Flooding module

Niche Vlaanderen also contains a module to model the influence of flooding more precisely. This is done using the Flooding class.

The first step is importing the niche_vlaanderen module. For convenience, we will be importing as nv.

[1]:
import niche_vlaanderen as nv
%matplotlib inline
import matplotlib.pyplot as plt

Creating a Flooding model

Here the Flooding class is created.
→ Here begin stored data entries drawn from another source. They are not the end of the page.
-- ==== Sys2Proof/Machine/PeerFrames.lean ====
section
/-! DEFINITION. Peer frames taken (R135 to R144), what a link unit does in time, and frames sent. -/

namespace Sys2Proof.Machine

/-! ### Taking a frame -/

/-- The link is in this state. -/
def State.linkIs (s : State) (n : Nat) (st : LinkState) : Bool :=
  s.links[n]?.any fun l => l.state == st

/-- A frame is taken without error: the silence time restarts (R143). -/
def State.touch (s : State) (n : Nat) : State := s.modLink n fun l => { l with takenAt := s.now }

/-- The receive sequence advances modulo 256 (R135). -/
def State.advanceRecv (s : State) (n : Nat) : State :=
  s.modLink n fun l => { l with recvSeq := (l.recvSeq + 1) % 256 }

/-- A numbered frame's sequence is checked in SYNCING and UP (R136). -/
def Link.sequenceBad (l : Link) (seq : Nat) : Bool :=
  (l.state == .syncing || l.state == .up) && seq != l.recvSeq

/-- A KEEPALIVE or a border message is taken (R135, R136, R143): an error, discarded outside UP, or
acted on in UP. `good` says that its kind and its lens are right. -/
def State.takeNumbered (s : State) (h : PeerHeader) (good : Bool) (act : State → State) : State :=
  match s.links[h.link]? with
  | none => s
  | some l =>
    if l.state = .disabled then s
    else if h.sender ≠ s.neighbourNumber h.link ∨ good = false ∨ l.sequenceBad h.seq = true then
      s.close (s.frameError h.link)
    else if l.state = .up then s.close (act ((s.touch h.link).advanceRecv h.link))
    else s.touch h.link

/-! ### IDENT (R138, R139, R140, R143) -/

/-- An IDENT's sector and expected sector are right (R138). On a link whose neighbour sector number is 0
none is (R13, R138). DEDUCED, unsafe (log entry 35): the cause such an IDENT leaves is SECTOR. -/
def State.sectorsMatch (s : State) (n : Nat) (f : Ident) : Bool :=
  s.neighbourNumber n != 0 && f.sector == s.neighbourNumber n && f.expected == s.sectorNumber

/-- An IDENT matches the map (R138). -/
def State.identMatches (s : State) (n : Nat) (f : Ident) : Bool :=
  s.sectorsMatch n f && f.digest == s.digest n

/-- The mismatch cause an IDENT gives, or the one held (R138). -/
def State.mismatchOf (s : State) (n : Nat) (f : Ident) (held : Mismatch) : Mismatch :=
  if s.sectorsMatch n f = false then .sector
  else if f.digest = s.digest n then held
  else .digest

/-- The match count after an IDENT in PROBING (R138). -/
def Link.matchAfter (l : Link) (good : Bool) (f : Ident) : Nat :=
  if good = false then 0
  else if l.lastIdent.any fun x => x.level == f.level then l.matchCount + 1
  else 1

/-- An IDENT is recorded: it becomes the last IDENT, its ack is kept outside PROBING, and a mismatch
cause is latched (R133, R138). -/
def State.recordIdent (s : State) (n : Nat) (f : Ident) (acks : Bool) : State :=
  s.modLink n fun l =>
    { l with lastIdent := some f, partnerAck := l.partnerAck || (acks && f.ack)
             mismatch := s.mismatchOf n f l.mismatch, takenAt := s.now }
Like in Niche Vlaanderen, when creating the class, the model with its codetables is initialized.

[2]:
fp = nv.Flooding()

Running the model

The calculate method of the class takes four arguments: the depths (as grid), frequency, period and duration.

[3]:
fp.calculate(depth_file="../testcase/flooding/ff_bt_t10_h_0.asc",
             frequency="T10", period="summer", duration=1)

Inspecting the model

The results can be plotted per vegetation type. Note that not all vegetation types of Niche are supported by the flooding module.

[4]:
fp.plot(1)
fp.plot(25)

plt.show()
_images/flooding_7_0.png
_images/flooding_7_1.png

Like for the niche model, it is also possible to generate a summary table.

[5]:
fp.table.head()
[5]:
vegetation presence_code presence area_ha
0 1 4 no information or flooding 821.36
1 1 2 moderate tolerant to flooding 110.92
2 1 1 poorly tolerant to flooding 67.72
3 2 4 no information or flooding 821.36
4 2 2 moderate tolerant to flooding 110.92

Saving the model

Comparable to the niche model, the resulting grids can be saved using the write method.

[6]:
fp.write("_output", overwrite_files=True)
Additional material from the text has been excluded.